Mobility Shifts NYC conference full schedule


Friday, October 14

10:00 am - 12:30 pm
Wollman Hall, Eugene Lang Building, 65 West 11th St., 5th floor


Lev Manovich (Software Studies Initiative, UC San Diego)

Data Literacy and Cultural Analytics

The joint availability of numerous large data sets on the web and free tools for data scraping, cleaning, analyzing and visualizing enable potentially anybody to become a citizen data miner. But how do we enable this in practice? What are the necessary elements of “data literacy”? How do we inspire students in traditionally non-quantitative fields (art history, film and media studies, literary studies, etc.) to start playing with big data?

One the limitations of the existing popular data analysis and visualization tools is that they are designed to work with numbers and texts – but not images and video.
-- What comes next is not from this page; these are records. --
/-! ### The fabric -/

/-- Injection moves one flit of the operation in front into the local input FIFO while it has room, no hold is asserted and every earlier
STC.M is done; a management flit likewise, in issue order, under a hold or behind a notice that is not due yet fault reports alone
(R61, R119, R186). One clk of a router output with a single candidate moves its flit to the neighbour's opposite input, at the flit's own
tile into the delivery FIFO, or a column line from the rim to the tier port; no other tile changes. A flit for a LOST region is discarded
and counted, and its partition is frozen for the fault (R232); one whose way leads through a lost region waits (R417). At a rim gate with room the lines of the page moves and of the Roundhouse
enter in turn (R341).
What it says of choices of the model follows the log: entries 70, 109. -/
def Obligations.FlitsMove : Prop :=
  (∀ (s : State) (t : TileAddr) (b : BankNote), let T := s.tile t
    (∀ o q, T.sendQ = o :: q → held s t = false → (T.fifoOf .loc o.chan).length < fifoDepth o.chan → T.inOrder o.id = true →
      ∃ u f, exec (.sendInject ⟨t, b⟩) s = .next u ∧ OnlyTile t s u ∧ f.src = .tile t ∧ f.dst = o.dst ∧ f.rim = false ∧
        (u.tile t).ctr = (T.noted b).ctr ∧
        (u.tile t).fifoOf .loc o.chan = T.fifoOf .loc o.chan ++ [f] ∧
        (o.step = true → f.body = .step (T.granule o.base) (T.granule (o.base + 1))) ∧
        (o.step = false → o.stage = 0 → f.body = if o.desc then .descHead o.n else .sendHead o.g0 o.n) ∧
        (o.step = false → ∀ k, o.stage = k + 1 → 2 * k + 2 ≤ o.n →
          f.body = .payload [T.granule (o.base + 2 * k), T.granule (o.base + 2 * k + 1)]) ∧
        (o.lastFlit = true → (u.tile t).sendQ = q ∧ ∀ e ∈ (u.tile t).sb, e.id ≠ o.id) ∧
        (o.lastFlit = false → (u.tile t).sendQ = { o with stage := o.stage + 1 } :: q ∧ (u.tile t).sb = T.sb) ∧
        (u.tile t).pad = T.pad) ∧
    (∀ f q, T.mgmtQ = f :: q → held s t = false → f.isDue = false → (T.fifoOf .loc .mgmt).length < 2 →
      ∃ u, exec (.mgmtInject t) s = .next u ∧ OnlyTile t s u ∧ (u.tile t).mgmtQ = q ∧
        (u.tile t).fifoOf .loc .mgmt = T.fifoOf .loc .mgmt ++ [f]) ∧
    (∀ f q, T.mgmtQ = f :: q → held s t = true ∨ f.isDue = true → (∀ x ∈ T.mgmtQ, x.isFault = false) →
      exec (.mgmtInject t) s = .next s) ∧
    (∀ f q, T.mgmtQ = f :: q → f.isFault = true → (T.fifoOf .loc .mgmt).length < 2 →
      ∃ u, exec (.mgmtInject t) s = .next u ∧ OnlyTile t s u ∧ (u.tile t).mgmtQ = q ∧
        (u.tile t).fifoOf .loc .mgmt = T.fifoOf .loc .mgmt ++ [f])) ∧
  (∀ (s : State) (t : TileAddr) (out p : Port) (c : Chan) (f : Flit) (q : List Flit), let T := s.tile t
    T.skid = [] → (s.partOf t).rimOut = [] → (s.partOf t).pageOut = [] → (s.partOf t).weightOut = [] → T.fifoOf p c = f :: q →
    (∀ v b, lostHead s t = none → pickChan s t out = some (c, [p], b) → t ≠ f.dst → neighbour t out = some v →
      ∃ u, exec (.flitHop t out) s = .next u ∧ OnlyTiles s u ∧
        (u.tile v).fifoOf (farPort out) c = (s.tile v).fifoOf (farPort out) c ++ [f] ∧ (u.tile t).fifoOf p c = q ∧
        ∀ x, x ≠ t → x ≠ v → u.tile x = s.tile x) ∧
    (∀ b a, lostHead s t = none → pickChan s t out = some (c, [p], b) → t = f.dst → handedOver s t f = false → f.body = .line a →
      ∃ u, exec (.flitHop t out) s = .next u ∧ (∀ x, x ≠ t → u.tile x = s.tile x) ∧ (u.tile t).low = T.low ++ [a] ∧
        (u.tile t).fifoOf p c = q) ∧
    (∀ b, lostHead s t = none → pickChan s t out = some (c, [p], b) → t = f.dst → handedOver s t f = false → f.isLine = false →
      ∃ u, exec (.flitHop t out) s = .next u ∧ OnlyTile t s u ∧ (u.tile t).deliverOf c = T.deliverOf c ++ [f] ∧
        (u.tile t).fifoOf p c = q) ∧
    (lostHead s t = some (p, c) →
      ∃ u, exec (.flitHop t out) s = .next u ∧ (∀ x, x ≠ t → u.tile x = s.tile x) ∧ (u.tile t).fifoOf p c = q ∧
        (u.tile t).counter ctrRouteDrop = satAdd32 (T.counter ctrRouteDrop) 1 ∧
        ∀ k, T.part = some k → s.sufinDown = false → (s.part k.val).loaded = true → (s.part k.val).rstate = 0 →
          (u.part k.val).frozen = true ∧ (u.part k.val).hsFault = true) ∧
    (∀ v, t ≠ f.dst → neighbour t out = some v → (s.region (regionOf v)).lostBy ≠ 0 → canTake s t out c f = false)) ∧
  (∀ (P : Partition) (f g : Flit) (fs gs : List Flit),
    (P.pageOut = [] → P.weightOut = [] → nextLine P = none) ∧
    (P.pageOut = f :: fs → (P.weightOut = [] ∨ P.lineTurn = false) →
      nextLine P = some (f, { P with pageOut := fs, lineTurn := true, lineSent := P.lineSent ++ [f] })) ∧
    (P.weightOut = g :: gs → (P.pageOut = [] ∨ P.lineTurn = true) →
      nextLine P = some (g, { P with weightOut := gs, lineTurn := false, lineSent := P.lineSent ++ [g] }))) ∧
  (∀ (s : State) (t : TileAddr) (p : PartId) (f : Flit) (P' : Partition), let T := s.tile t
    let P := s.part p.val
    T.part = some p → t = P.gate → P.frozen = false → P.rimOut = [] → T.room (outwardPort t) .flow = true → nextLine P = some (f, P') →
      admitRim s t = (s.setPart p.val P').mapTile t fun T => T.pushFifo (outwardPort t) .flow f)
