@[simp] theorem State.setTwn_frame (w : Nat) (x : TwnWin) :
    (s.setTwn w x).pending = s.pending ∧ (s.setTwn w x).free = s.free ∧ (s.setTwn w x).tiles = s.tiles ∧
    (s.setTwn w x).parts = s.parts ∧ (s.setTwn w x).regions = s.regions ∧ (s.setTwn w x).headers = s.headers ∧
    (s.setTwn w x).vifs = s.vifs ∧ (s.setTwn w x).host = s.host ∧ (s.setTwn w x).rows = s.rows ∧
    (s.setTwn w x).commits = s.commits ∧ (s.setTwn w x).rings = s.rings ∧ (s.setTwn w x).handles = s.handles ∧
    (s.setTwn w x).kvp = s.kvp ∧ (s.setTwn w x).shipped = s.shipped ∧ (s.setTwn w x).rnd = s.rnd ∧
    (s.setTwn w x).house = s.house ∧ (s.setTwn w x).ports = s.ports ∧ (s.setTwn w x).hall = s.hall ∧
    (s.setTwn w x).cfgGen = s.cfgGen ∧ (s.setTwn w x).bru = s.bru ∧ (s.setTwn w x).sec = s.sec ∧
    (s.setTwn w x).secWin = s.secWin ∧ (s.setTwn w x).cal = s.cal ∧ (s.setTwn w x).fltQ = s.fltQ ∧
    (s.setTwn w x).fltHist = s.fltHist ∧ (s.setTwn w x).fltDone = s.fltDone ∧ (s.setTwn w x).fltLost = s.fltLost ∧
    (s.setTwn w x).strikes = s.strikes ∧ (s.setTwn w x).struck = s.struck ∧ (s.setTwn w x).heat = s.heat ∧
    (s.setTwn w x).gov = s.gov ∧ (s.setTwn w x).sense = s.sense ∧ (s.setTwn w x).age = s.age ∧
    (s.setTwn w x).heldLow = s.heldLow ∧ (s.setTwn w x).capHigh = s.capHigh ∧ (s.setTwn w x).capFlt = s.capFlt ∧
    (s.setTwn w x).untold = s.untold ∧ (s.setTwn w x).sufinDown = s.sufinDown ∧ (s.setTwn w x).heldEvents = s.heldEvents ∧
    (s.setTwn w x).recovery = s.recovery ∧ (∀ z, (s.setTwn w x).tile z = s.tile z) ∧ (∀ z, (s.setTwn w x).part z = s.part z) ∧
    (∀ z, (s.setTwn w x).region z = s.region z) ∧ (∀ z, (s.setTwn w x).vif z = s.vif z) ∧ (∀ z, (s.setTwn w x).row z = s.row z) ∧
    (∀ z, (s.setTwn w x).handle z = s.handle z) ∧ (∀ z, (s.setTwn w x).kv z = s.kv z) ∧ (∀ z, (s.setTwn w x).rn z = s.rn z) ∧
    (∀ z, (s.setTwn w x).port z = s.port z) ∧ (∀ z j, (s.setTwn w x).header z j = s.header z j) ∧ (∀ z j, (s.setTwn w x).ring z j = s.ring z j) :=
  ⟨rfl, rfl, rfl, rfl, rfl, rfl, rfl, rfl, rfl, rfl, rfl, rfl, rfl, rfl, rfl, rfl, rfl, rfl, rfl, rfl, rfl, rfl, rfl, rfl, rfl, rfl, rfl, rfl, rfl, rfl, rfl, rfl, rfl, rfl, rfl, rfl, rfl, rfl, rfl, rfl, fun _ => rfl, fun _ => rfl, fun _ => rfl, fun _ => rfl, fun _ => rfl, fun _ => rfl, fun _ => rfl, fun _ => rfl, fun _ => rfl, fun _ _ => rfl, fun _ _ => rfl⟩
To close this gap, In 2007 we have established Software Studies Initiative (softwarestudies.com) at University of California, San Diego. The lab’s focus in on development of new visualization methods particularly suited for media teaching and research. In my presentation I will show a sample of our projects including visualization of art, film, animation, video games,magazines, comics, manga, and graphic design. Our image sets range from 4535 covers of Time magazine to 320,000 Flickr images from “ArtNow” and “Graphic Design” groups, and one million manga pages.
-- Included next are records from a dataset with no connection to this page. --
theorem witness_HeadsAndPayloadsArrive :
    (let f := flitTo t00 (.sendHead 0 2)
     let T := { benchTile 0 with
       deliver := FMap.set [] [] (chanNo .sched) [f], wins := [(15, { opened := true, range := pad 0 2, expected := 64 })] }
     T.deliverOf .sched = f :: [] ∧ f.src ≠ .signalBox ∧ 0 < 0x3000 ∧ T.windowFor 0 2 = some 15 ∧ T.windowFor 1 2 = none) ∧
    (∀ n ∈ [0, 1], let o : Outbound := { src := .tile t10, chan := .sched, g0 := outboundBase, n := 1, got := List.replicate n 0 }
     let T := { benchTile 0 with
       deliver := FMap.set [] [] (chanNo .sched) [flitTo t00 (.sendHead 0x3000 2)], outbound := [o] }
     T.deliverOf .sched = flitTo t00 (.sendHead 0x3000 2) :: [] ∧ (flitTo t00 (.sendHead 0x3000 2)).src ≠ .signalBox ∧
     t00 = ((oneTile T).partOf t00).gate ∧ (if n = 1 then ∃ o ∈ T.outbound, o.got.length = o.n else ∀ o ∈ T.outbound, o.got.length ≠ o.n)) ∧
    (let T := { benchTile 0 with deliver := FMap.set [] [] (chanNo .sched) [flitTo t00 (.descHead 32)] }
     T.deliverOf .sched = flitTo t00 (.descHead 32) :: []) ∧
    (let f := flitTo t00 (.payload [1, 2])
     let a : Arriving := { src := .tile t10, chan := .sched, win := 15, next := 0, left := 2 }
     let T := { benchTile 0 with
       deliver := FMap.set [] [] (chanNo .sched) [f], arriving := [a]
       wins := [(15, { opened := true, range := pad 0 2, expected := 64 })] }
     T.deliverOf .sched = f :: [] ∧ T.arriving.find? (fun a => a.src == f.src && a.chan == Chan.sched) = some a ∧ a.drop = false ∧
     T.nap.rest = .awake ∧ (addArrive (T.arrived a.win) 2).toNat ≤ (T.window a.win).expected) := by decide

theorem witness_ManagementFlitsAreDelivered :
    (∀ b ∈ [FlitBody.credit 15 254, .credit 0 255, .wake 5, .step 1 2],
      let T := { benchTile 0 with deliver := FMap.set [] [] (chanNo .mgmt) [flitTo t00 b] }
      T.deliverOf .mgmt = flitTo t00 b :: [] ∧ T.nap.rest = .awake ∧ T.mailbox.length < 2) ∧
    ((benchTile 0).creditOf 15).toNat + 254 ≤ 255 ∧ 255 < ((benchTile 0).creditOf 0).toNat + 255 ∧
    2 ≤ ({ benchTile 0 with mailbox := [(0, 0), (1, 1)] } : Tile).mailbox.length ∧
    (let T := { benchTile 0 with
       deliver := FMap.set [] [] (chanNo .sched) [flitTo t00 (.payload [1, 2])]
       descIn := [{ src := .tile t10, chan := .sched, left := 2 }], descQ := List.replicate 30 0 }
     (T.descPayload .sched).isSome = true ∧ T.descQ.length + 2 ≤ 32) := by decide

theorem witness_HoldsBarriersAndRest :
    ((({ State.reset with regions := [(0, { lostBy := 0x33 })] } : State).region (regionOf t00)).lostBy ≠ 0 ∧
      (State.reset.region (regionOf t00)).lostBy = 0) ∧
    ((benchTile 0).part = some 0 ∧ notAhead 0 (benchTile 0).late = true ∧ serialGt 1 ((oneTile (benchTile 0)).part 0).rootMax = true ∧
      serialGt 0 0 = false ∧ serialGt 0 0xFFFFFFFF = true) ∧
    (let s : State := { oneTile { benchTile 0 with late := 5 } with parts := [(0, { running := true, rootMax := 4 })] }
     notAhead 5 (s.tile t00).late = true ∧ serialGt 5 (s.part 0).rootMax = true ∧ notAhead 4 (s.part 0).rootMax = true ∧
     serialGt 4 (s.tile t00).maxIn = true) ∧
    (let T := { benchTile 0 with holdreqOn := true }
     T.holdreqOn = true ∧ T.holdreq = 0) ∧
    ({ benchTile 0 with starting := true } : Tile).starting = true ∧
    (let s := oneTile { benchTile 0 with barMember := 0x80000000, barSense := 0x80000000 }
     barMembers s 0 31 ≠ [] ∧ ∀ T ∈ barMembers s 0 31, T.barSense.getLsbD 31 = true) ∧
    (let s : State := { oneTile (benchTile 0) with tiles := [(0, { benchTile 0 with barMember := 1, barSense := 1 }),
       (512, { benchTile 0 with barMember := 1 })] }
     ∃ T ∈ barMembers s 0 0, ∃ U ∈ barMembers s 0 0, T.barSense.getLsbD 0 ≠ U.barSense.getLsbD 0) ∧
    (∀ n ∈ [0, 15, 16],
      let s : State := { oneTile { benchTile 0 with nap := { rest := .entering, steps := n } } with regions := [(0, { entries := [t00] })] }
      (s.region 0).gap = 0 ∧ (s.region 0).exits = [] ∧ (s.region 0).entries = t00 :: [] ∧ (s.tile t00).nap.steps = n) ∧
    (∀ n ∈ [0, 1, 16],
      let s : State := { oneTile { benchTile 0 with nap := { rest := .leaving, steps := n } } with
        regions := [(0, { exits := [t00], entries := if n = 1 then [t10] else [] })] }
      (s.region 0).gap = 0 ∧ (s.region 0).exits = t00 :: [] ∧ (s.tile t00).nap.steps = n ∧
      (∀ e ∈ (s.region 0).entries.head?, (s.tile e).nap.steps < 16) ∧ (n = 0 → (s.region 0).entries = [])) ∧
    ({ gap := 6 } : Region).gap ≠ 0 ∧
    (let T := { benchTile 0 with nap := { rest := .spin, mask := 1, limit := 7, clk := 7, sd := 3 } }
     T.nap.rest = .spin ∧ T.nap.limit ≠ 0 ∧ T.nap.limit ≤ T.nap.clk ∧ T.wakeLatch &&& T.nap.mask = 0) := by decide

/-! ### Witnesses: rows, steps and tokens -/

/-- One row beside a loaded partition. -/
def oneRow (r : Nat) (x : Row) : State :=
  { State.reset with rows := [(r, x)], parts := [(0, { running := true, image := some default })] }
/-- The same at a hall time of `n` ns. -/
def rowAt_ (n r : Nat) (x : Row) : State := { oneRow r x with hall := { now := n * 65536 } }

theorem witness_HostsAndClocksMoveRows :
    ((oneRow 0 {}).recovery = false ∧ ({ oneRow 0 {} with recovery := true } : State).recovery = true) ∧
    (∀ st ∈ [0, 1, 2, 3, 4, 5, 9, 7, 8],
      let s := oneRow 8191 { state := st, gen := 0xFFFF }
      reaches s 0 8191 = true ∧ (s.row 8191).gen = 0xFFFF ∧ (s.row 8191).state = st) ∧
    (let s : State := { oneRow 8191 { state := 7 } with
       parts := [(0, { inflight := [{ man := { (default : Manifest) with entries := [{ (default : Entry) with row := 8191 }] } }] })] }
     (s.part (s.row 8191).part).inFlight 8191 = true) ∧
    ((oneRow 8191 { state := 7 }).part 0).inFlight 8191 = false ∧
    reaches (oneRow 0 {}) 1 0 = false ∧ (0 : BitVec 16) ≠ ((oneRow 0 { gen := 1 }).row 0).gen ∧
    (let s := oneRow 0 { state := 2, fetch := .running, promptLen := 2 }
     (s.row 0).state = 2 ∧ (s.row 0).fetch = .running ∧ [1, 2].length = (s.row 0).promptLen.toNat) ∧
    (let s := rowAt_ 6 0 { state := 2, deadline := 5 }
     (s.row 0).deadline ≠ 0 ∧ (s.row 0).deadline.toNat < s.ns ∧ (s.row 0).state = 2 ∧ (s.row 0).missed = false) ∧
    (let s := rowAt_ 5 0 { state := 2, deadline := 5 }
     s.ns ≤ (s.row 0).deadline.toNat) ∧
    (let s := rowAt_ 80000000 0 { state := 3, since := some 0 }
     (s.row 0).since = some 0 ∧ (s.row 0).active = true ∧ (s.row 0).overdue = false ∧ 0 + 80000000 ≤ s.ns) := by decide

theorem witness_SpeculativeMessages :
    (let m : SpecMsg := { k := 8, mainRow := 1, draftRow := 0, b := 1, tokens := [7] }
     let s := oneRow 0 { ctrl := 0x100000, state := 5, maxLen := 9 }
     (s.row m.draftRow).draft = true ∧ (s.row m.draftRow).part = 0 ∧ (s.row m.draftRow).state = 5 ∧ m.tokens.length ≤ m.b ∧
     m.b - m.tokens.length ≤ (s.row m.draftRow).log.length ∧ m.b + m.k ≤ (s.row m.draftRow).maxLen.toNat ∧ m.k ≠ 0) ∧
    -- the same request where its drafts would pass MAX_LEN
    (let d := (oneRow 0 { ctrl := 0x100000, state := 5, maxLen := 8 }).row 0
     d.draft = true ∧ d.state = 5 ∧ 1 ≤ d.maxLen.toNat ∧ ¬ 1 + 8 ≤ d.maxLen.toNat) ∧
    (∀ x ∈ [({ state := 3 } : Row), { state := 4 }, { state := 2, fetch := .done }],
      let m : SpecMsg := { k := 0, mainRow := 1, draftRow := 0, b := 1, tokens := [7] }
      let d := (oneRow 0 { x with ctrl := 0x100000, maxLen := 9 }).row 0
      d.draft = true ∧ d.part = 0 ∧ m.tokens.length ≤ m.b ∧ m.b - m.tokens.length ≤ d.log.length ∧ m.b + m.k ≤ d.maxLen.toNat ∧
      (d.state = 3 ∨ d.state = 4 ∨ (d.state = 2 ∧ d.fetch = .done))) ∧
    (let d := (oneRow 0 { ctrl := 0x100000, state := 7, maxLen := 9 }).row 0
     d.draft = true ∧ ¬ (d.state = 3 ∨ d.state = 4 ∨ (d.state = 2 ∧ d.fetch = .done)) ∧ d.state ≠ 5 ∧ ¬ (2 : Nat) ≤ d.log.length) ∧
    (let s : State := { oneRow 0 { ctrl := 0x100000, state := 5 } with
       parts := [(0, { inflight := [{ man := { (default : Manifest) with entries := [{ (default : Entry) with row := 0 }] } }] })] }
     (s.row 0).active = true ∧ (s.part 0).inFlight 0 = true) ∧
    (let s := oneRow 0 { ctrl := 0x100000, state := 3 }
     (s.row 0).draft = true ∧ 3 ≤ (s.row 0).state ∧ (s.row 0).state ≠ 5 ∧ (s.row 0).active = true ∧
     (s.part 0).inFlight 0 = false) ∧
    (let s := oneRow 1 { asked := some (4, 0), working := some 4 }
     (s.row 1).part = 0 ∧ (s.row 1).asked = some (4, 0) ∧ (s.row 1).working = some 4 ∧ (s.row 0).part = 0 ∧
     (s.row 0).asked.map (·.1) ≠ some 4 ∧ ((oneRow 1 { ctrl := 0x10000000 }).row 1).part ≠ 0) ∧
    (let s := rowAt_ 1000000000 1 { asked := some (4, 0) }
     0 + (s.part (s.row 1).part).waitNs ≤ s.ns) := by decide

/-- A row that a step boundary lets ride: its last token is taken. -/
def riding : State := oneRow 3 { state := 5, promptLen := 1, maxLen := 9, log := [(7, 0)], closedTo := 0 }

theorem witness_BoundariesCloseManifests :
    (∀ n ∈ [1, 2, 0, 3], ({ running := true, rstate := n } : Partition).rstate = n) ∧
    closes (boundaryHead (oneTile (benchTile 0)) 0) 0 = false ∧
    (closes (boundaryHead (oneRow 0 {}) 0) 0 = true ∧ choose (stallRows (boundaryHead (oneRow 0 {}) 0) 0) 0 = none) ∧
    (closes (boundaryHead riding 0) 0 = true ∧ (choose (stallRows (boundaryHead riding 0) 0) 0).isSome = true) ∧
    (let s : State := { State.reset with parts := [(0, { specShadow := some 5 })] }
     (s.part 0).rstate = 0 ∧ (s.part 0).specShadow = some 5 ∧ s.rowsOf 0 = [] ∧ (s.part 0).copy0 = none ∧ (s.part 0).copy1 = none ∧
     (s.part 0).slots = [] ∧ (s.part 0).withheld = [] ∧ s.rings = [] ∧ s.house.log.shadow = none) := by decide

theorem witness_ManifestsAndCredits :
    (let x : StepRun := { man := default }
     let s : State := { State.reset with parts := [(0, { credits := 1, inflight := [x] })] }
     (s.part 0).credits ≠ 0 ∧ (s.part 0).rstate = 0 ∧ (s.part 0).frozen = false ∧ (s.part 0).sendGap = 0 ∧ nextUnsent s 0 (s.part 0).inflight = some (0, x)) ∧
    ({ credits := 0 } : Partition).credits = 0 ∧ ({ frozen := true } : Partition).frozen = true ∧ ({ sendGap := 1 } : Partition).sendGap ≠ 0 ∧
    (let f := flitTo t00 (.credit 15 255)
     pickRim (Flit.isCredit 15) [(.mgmt, f)] = some (f, [])) ∧
    (let x : StepRun := { man := default, sent := true }
     let f := flitTo t00 (.credit 14 1)
     pickRim (Flit.isCredit 14) [(.mgmt, f)] = some (f, []) ∧ retireOldest [x] = some (x, [])) := by decide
In September 2011 we released ImagePlot - free software tool that visualizes collections of images and video of any size. I will discuss how we use Image Plot in classes with both undergraduate and graduate students to create collaborative projects which reveal unexpected cultural trends and also make us question our existing concepts for understanding visual culture and media.


Saturday, October 15

1:30-4:30 pm: Progressive Digital Pedagogy: Remix, Collaboration, Crowdsourcing
Wollman Hall, Eugene Lang Building 65 West 11th St., 5th floor


Elizabeth Losh (Sixth College, UC San Diego)

In recent years progressive digital pedagogy has borrowed from five major aspects of the popular culture developing around computational media: 1) remix practice, 2) multimodality, 3) accelerated response, 4) crowd sourcing, and 5) narrowcasting. Yet for many years the conventional classroom pedagogy around teaching “current events” has remained unchanged: it still generally focuses on having learners mechanically cut out recent news stories produced by traditional print journalists with little attention to how the news is made, how it remixes sources, how it appeals to particular audiences, or how particular patterns of visual imagery and verbal rhetoric could be analyzed critically. This talk focuses on recent work by the Software Studies initiative at U.C. San Diego by the Cultural Analytics group and shows how media visualization and crowd sourcing could be used in educational contexts with large publically accessible libraries of digitized news and smaller archives of government public information videos.